Returning to the Cavalcanti Annunciation by Donatello, terracotta putti decorating the top of the architectural frame - and some sprays of feathers carved into the frame itself - are in fact polychrome, strengthening the probability that the niches of the statues at Orsanmichele had certain details picked out in colour.
We also have eye-witness evidence that the exterior of the building itself was indeed brightly coloured: in his description of the oratory, Dati wrote that above every niche (and by inference beneath the roundels) “is painted an angel of different colours”, by which he meant each angel was multi-coloured. If the exterior was surrounded by a series of painted angels, it therefore seems reasonable to consider the possibility that the elaborate tracery filling the ground floor arches also had gilded, and even painted decoration in the Gothic tradition. I would also suggest that the details and arms on the marble columns and tracery of the windows of the two upper floors were also picked out in polychrome and gilding.

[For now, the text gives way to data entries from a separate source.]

/-- Settles O35: each event acts, since its clause's conditions make it due. -/
theorem acqEventsComplete : Obligations.AcqEventsComplete := by
  intro s ch hrun u
  refine ⟨fun hstart => ?begins, fun code clip hconv htick hroom => ?conversion,
    fun lost hconv henough => ⟨fun hidle => ?shown, fun hset => ?stored⟩, fun hfills hstored htime => ?prefilled,
    fun x e code hstarted hon hedge hcode => ⟨fun p hpath => ?fires, fun hnone => ?noPath⟩,
    fun j hstarted hfirst hall => ?decided, fun f rest hdone => ?entered, fun t hknown hframe hcome => ?rearmed,
    fun hwaits hlimit hpast hnone => ?timeout⟩
  case begins => rw [exec_acqStartTick, doAcqStartTick, State.whenDue_due hrun hstart]
  case conversion => rw [exec_acqConversion, doAcqConversion_due hrun hconv code clip htick hroom, clipCode]
  case shown =>
    rw [exec_acqSampleStored, doAcqSampleStored_due hrun hconv lost henough]
    exact congrArg _ (if_pos hidle)
  case stored =>
    rw [exec_acqSampleStored, doAcqSampleStored_due hrun hconv lost henough]
    exact congrArg _ (if_neg hset)
  case prefilled => rw [exec_acqPrefillEnd, doAcqPrefillEnd_due hrun hfills hstored htime]
  case fires => rw [exec_acqAnalogHit, doAcqAnalogHit_path hrun hstarted hon hedge hcode hpath]
  case noPath => rw [exec_acqAnalogHit, doAcqAnalogHit_noPath hrun hstarted hon hedge hcode hnone]
  case decided => rw [exec_acqTriggerDecision, doAcqTriggerDecision_due hrun hstarted hfirst hall]
  case entered => rw [exec_acqFrameComplete, doAcqFrameComplete_due hrun hdone]
  case rearmed => rw [exec_acqRearm, doAcqRearm_due hrun hknown hframe hcome]
  case timeout => rw [exec_acqTimeout, doAcqTimeout_due hrun hwaits hlimit hpast hnone]

end Sys2Proof.Machine
end

section
/-! SUPPORT. What every command and every step keep: a command answers a next state, with the queue that was, and the
byte memories stay in canonical form (R376, R424, R513). -/

namespace Sys2Proof.Machine

open Sys2Proof
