-- ==== Sys2Proof/Machine/Flags.lean ====
section
/-! DEFINITION. The status bits (R30), the control bits (R31) and the interrupt output (R224). There are no arithmetic
flags: no command writes or reads one (R28). -/

namespace Sys2Proof.Machine

/-- The cause code of R216. -/
def FaultCause.code : FaultCause → BitVec 4
  | .illegalCmd => 1
  | .operandBound => 2
  | .limbOverflow => 3
  | .packRange => 4

/-- A bit as a number. -/
def bitNat (b : Bool) : Nat := if b then 1 else 0

/-- The word a read of `STATUS` returns (R30): `BUSY`, `DONE`, `FAULT` in bits 0 to 2, `CAUSE` in bits 7:4. -/
def Status.word (st : Status) : Word :=
  BitVec.ofNat 32 (bitNat st.busy + bitNat st.done * 2 + bitNat st.fault * 4 + st.cause.toNat * 16)

/-- The word a read of `CTRL` returns (R31): `SRST` and the reserved bits read 0. -/
def Ctrl.word (c : Ctrl) : Word :=
  BitVec.ofNat 32 (bitNat c.ieDone + bitNat c.ieFault * 2)

/-- `STATUS` after a command is accepted (R29). -/
def Status.accepted (st : Status) : Status := { st with busy := true, done := false }

/-- `STATUS` after a command completes without fault (R217 step 4). -/
def Status.completed (st : Status) : Status := { st with busy := false, done := true }

/-- `STATUS` after a command faults; `DONE` stays as it is (R217, `fault(X)`). -/
def Status.faulted (c : FaultCause) (st : Status) : Status :=
  { st with busy := false, fault := true, cause := c.code }

/-- `STATUS` after a host write of `v`: bit 1 clears `DONE`, every other written bit is ignored (R30). -/
def Status.written (v : Word) (st : Status) : Status :=
  { st with done := st.done && !v.getLsbD 1 }

/-- `CTRL` after a host write of `v` with bit 31 clear (R31). -/
def Ctrl.written (v : Word) : Ctrl := { ieDone := v.getLsbD 0, ieFault := v.getLsbD 1 }

/-- The interrupt output (R31, R224): a function of `STATUS` and `CTRL`, no state of its own (R37). -/
def State.irq (s : State) : Bool :=
  (s.status.done && s.ctrl.ieDone) || (s.status.fault && s.ctrl.ieFault)

end Sys2Proof.Machine
end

So rather than embodying the rediscovery of ‘pure’ Classical statuary that has been erroneously credited to the sculptors of the early Florentine Renaissance, these discoveries allow us to see the Orsanmichele and its sculptures of 600 years ago through very different eyes, and on a bright day, those eyes would probably have needed sunglasses!
Most of the original statues are on show at the Museo di Orsanmichele on the first floor of the building. Entrance is free. The museum is open from 10am to 5pm on Mondays. Donatello’s Saint George is in the Museo Nazionale del Bargello and his Saint Louis of Toulouse is in the Museo dell’Opera di Santa Croce.